WASAPI is Microsoft’s own ASIO, it talks straight to the soundcard if set to exclusive mode.

As it is exclusive mode, no other application can use the sound card.
No more system sounds at full blast over the stereo!


As WASAPI in exclusive mode talks straight to the driver of the audio device, the stream send to this device must match the capabilities of this device in terms of bit depth, sample rate, number of channels and audio format (PCM most of the time) otherwise it is silence.

The program using WASAPI can do this by configuring the audio device to match the source.
In this case we have bit perfect playback.
This allows for automatic sample rate switching as well.
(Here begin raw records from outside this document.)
/-- R239, R240, R293, R353: which accesses the stash serves, what a fill, an eviction and a hit do, the loads and stores with pol = st, and what a
read or a write by another party recalls; a coherent reader finds the byte of a dirty line. That a store into a line of its own task is a hit whichever
element stores is the model's choice (log 35); a stash that serves no other key than the line's is R230. -/
def Obligations.StashAccesses : Prop :=
  (∀ (s : State) (p : Place) (pol va : Nat),
    (s.stashServed p pol = true ↔ pol = 3 ∧ s.cached p.page = true ∧ s.det = false ∧ s.inWindow p.va = true) ∧
    (s.inWindow va = true ↔ ∃ w, some w ∈ s.task.windows.toList ∧ w.base ≤ va ∧ va < w.base + w.size ∧
      w.since ≤ (s.task.block.map (·.serial)).getD 0) ∧
    (p.page.home = 0 → (s.cached p.page = true ↔ p.page.uncached = false))) ∧
  (∀ (s : State) (sec : Nat) (owner : Nat × Nat) (km : Option (BitVec 512)) (k : Nat), (∀ l ∈ s.stash, l.holds (k / 256 * 256) 256 = false) →
    let new : StashLine := { section_ := sec, owners := [owner], line := k / 256 * 256, km := km, dirty := [], writers := [], cleared := [] }
    let mine := s.stash.filter (fun l => l.section_ == sec)
    (mine.length < 7936 → s.fillLine sec owner km k = { s with stash := new :: s.stash }) ∧
    (∀ v, 7936 ≤ mine.length → mine.getLast? = some v →
      let gone (l : StashLine) : Bool := l.section_ == sec && l.line == v.line
      ∃ t : State, s.fillLine sec owner km k = t ∧ s.WroteBack t gone ∧
        t = { s with mem := t.mem, tags := t.tags, poison := t.poison, stash := new :: s.stash.filter (fun l => !gone l) })) ∧
  (∀ (s : State) (sec tid va k e : Nat) (km : Option (BitVec 512)) (wr : Bool),
    let here (l : StashLine) : Bool := l.section_ == sec && l.line == k / 256 * 256
    let rest := s.stash.filter (fun l => !here l)
    let owner := (tid, va / 256 * 256)
    (s.stash.filter here = [] → s.touchLine sec tid va km k wr e = s.fillLine sec owner km k) ∧
    (∀ l, s.stash.filter here = [l] →
      let again : StashLine := { l with owners := owner :: l.owners.filter (· != owner) }
      let alone := ∀ o ∈ l.owners, o.1 = tid
      (l.km = km → alone → wr = true ∨ (∀ w ∈ l.writers, w = e) → s.touchLine sec tid va km k wr e = { s with stash := again :: rest }) ∧
      (l.km = km → wr = false → ¬alone ∨ (∃ w ∈ l.writers, w ≠ e) → ∃ t : State, s.touchLine sec tid va km k wr e = t ∧ s.WroteBack t here ∧
        t = { s with mem := t.mem, tags := t.tags, poison := t.poison,
                     stash := { again with dirty := [], writers := [], cleared := [] } :: rest }) ∧
      (l.km ≠ km ∨ (wr = true ∧ ¬alone) → ∃ t : State, s.WroteBack t here ∧ t = { s with mem := t.mem, tags := t.tags, poison := t.poison, stash := rest } ∧
        s.touchLine sec tid va km k wr e = t.fillLine sec owner km k))) ∧
  (∀ (s : State) (b : Block) (vd rs1 : BitVec 5) (c vm : BitVec 1) (i : Nat) (p : Place), s.AtBlock b → s.det = false → s.poison = [] →
    s.actives vm = [i] →
    let w := s.task.sew
    let n := w / 8
    let a := s.x rs1 + BitVec.ofNat 64 (i * n)
    let here (l : StashLine) : Bool := l.section_ == s.task.id.section_ && l.line == p.key / 256 * 256
    ∀ eew : BitVec 3, eew.toNat < 4 → w = 8 * 2 ^ eew.toNat → a.toNat % n = 0 → s.stashServed p 3 = true →
    (s.task.groupsOk { srcs := [], dsts := [(vd.toNat, s.task.lmul)] } vm = true → s.locateRead a n = .ok p →
      let u := s.touchLine s.task.id.section_ s.task.id.tid p.va p.km p.key false i
      ∃ t, exec (.vle vd rs1 3 eew vm) s = .next ({ u with task := t } : State).advance ∧
        WroteElems s.task t w vd.toNat s.task.lmul (fun k => if k = i then some (leVal (s.peekBytes p.km p.key n)) else none)) ∧
    (s.task.groupsOk { srcs := [(vd.toNat, s.task.lmul)], dsts := [] } vm = true → s.locate a n .write = .ok p → p.key % 256 + n ≤ 256 →
      (s.stash.filter here).length ≤ 1 →
      let u := ((s.breakReservations p.key n).flushLines (fun l => l.section_ != s.task.id.section_ && l.line == p.key / 256 * 256)).touchLine
        s.task.id.section_ s.task.id.tid p.va p.km p.key true i
      ∃ (t : State) (l0 l : StashLine) (rest : List StashLine), exec (.vse vd rs1 3 eew c vm) s = .next t.advance ∧
        t = { u with stash := l :: rest } ∧ u.stash = l0 :: rest ∧
        l = { l0 with dirty := l.dirty, writers := if l0.writers.contains i then l0.writers else i :: l0.writers } ∧
        ∀ k, overlayGet l.dirty k = if p.key ≤ k ∧ k < p.key + n then (bytesOf (s.task.elem w vd.toNat i) n)[k - p.key]? else overlayGet l0.dirty k)) ∧
  (∀ (s : State) (rd rs1 rs2 : BitVec 5) (imm : BitVec 12) (p : Place), s.AtControl → s.det = false →
    let a := s.x rs1 + imm.signExtend 64
    a.toNat % 8 = 0 →
    (s.locateRead a 8 = .ok p →
      exec (.ld rd rs1 imm) s = .next ((s.recallForRead p.key 8).setX rd (BitVec.ofNat 64 (leVal (s.peekBytes p.km p.key 8)))).advance) ∧
    (s.locate a 8 .write = .ok p → s.poison = [] →
      let u := (s.breakReservations p.key 8).recallForWrite p.key 8
      ∃ t : State, exec (.sd rs1 rs2 imm) s = .next t.advance ∧ t = { u with mem := t.mem, tags := t.tags } ∧
        ∀ k, t.readPlain p.km k = if p.key ≤ k ∧ k < p.key + 8 then ((bytesOf (s.x rs2).toNat 8)[k - p.key]?).getD 0 else u.readPlain p.km k)) ∧
  (∀ (s : State) (k n : Nat),
    ((∀ l ∈ s.stash, l.holds k n = true → l.dirty = []) → s.recallForRead k n = s) ∧
    ((∃ l ∈ s.stash, l.holds k n = true ∧ l.dirty ≠ []) → ∃ t : State, s.recallForRead k n = t ∧ s.WroteBack t (StashLine.holds k n) ∧
      t = { s with mem := t.mem, tags := t.tags, poison := t.poison,
                   stash := mapIf (StashLine.holds k n) (fun l => { l with dirty := [], writers := [], cleared := [] }) s.stash }) ∧
    ((∀ l ∈ s.stash, l.holds k n = false) → s.recallForWrite k n = s) ∧
    ((∃ l ∈ s.stash, l.holds k n = true) → ∃ t : State, s.recallForWrite k n = t ∧ s.WroteBack t (StashLine.holds k n) ∧
      t = { s with mem := t.mem, tags := t.tags, poison := t.poison, stash := s.stash.filter (fun l => !l.holds k n) })) ∧
  (∀ (s : State) (km : Option (BitVec 512)) (k : Nat),
    ((∀ l ∈ s.stash, overlayGet l.dirty k = none) → s.peekByte km k = s.readPlain km k) ∧
    ∀ l x, s.stash.find? (fun l => (overlayGet l.dirty k).isSome) = some l → overlayGet l.dirty k = some x → l.km = km → s.peekByte km k = x)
The developer can also choose to adept the source to the capabilities of the audio device.
If the source is mono and the audio device 2 channel, the developer might decide to send the same signal to both channels.
If the sample rate of the source is not supported by the hardware e.g. 192 kHz source with a 96 kHz audio device, the program using WASAPI has to do the SRC (Sample Rate Conversion).
Check if the SRC implemented by this program is an improvement compared with the SRC provided by Windows because writing a good SRC is not trivial.


Obvious using WASAPI in exclusive mode doesn’t guarantee bit perfect playback.
It is up to the developer of the media player using WASAPI to see to it that the playback is bit perfect.
Bit perfect playback is impossible by design if de properties of the audio file e.g. sample rate are not supported by the hardware.



In my perception WASAPI delivers slight improvement in sound quality. Just a little more transparency.

The downside is that is can be a hassle to get it configured right.

If you donít hear a difference you probably better stick to DS (Windows default) for a trouble free performance.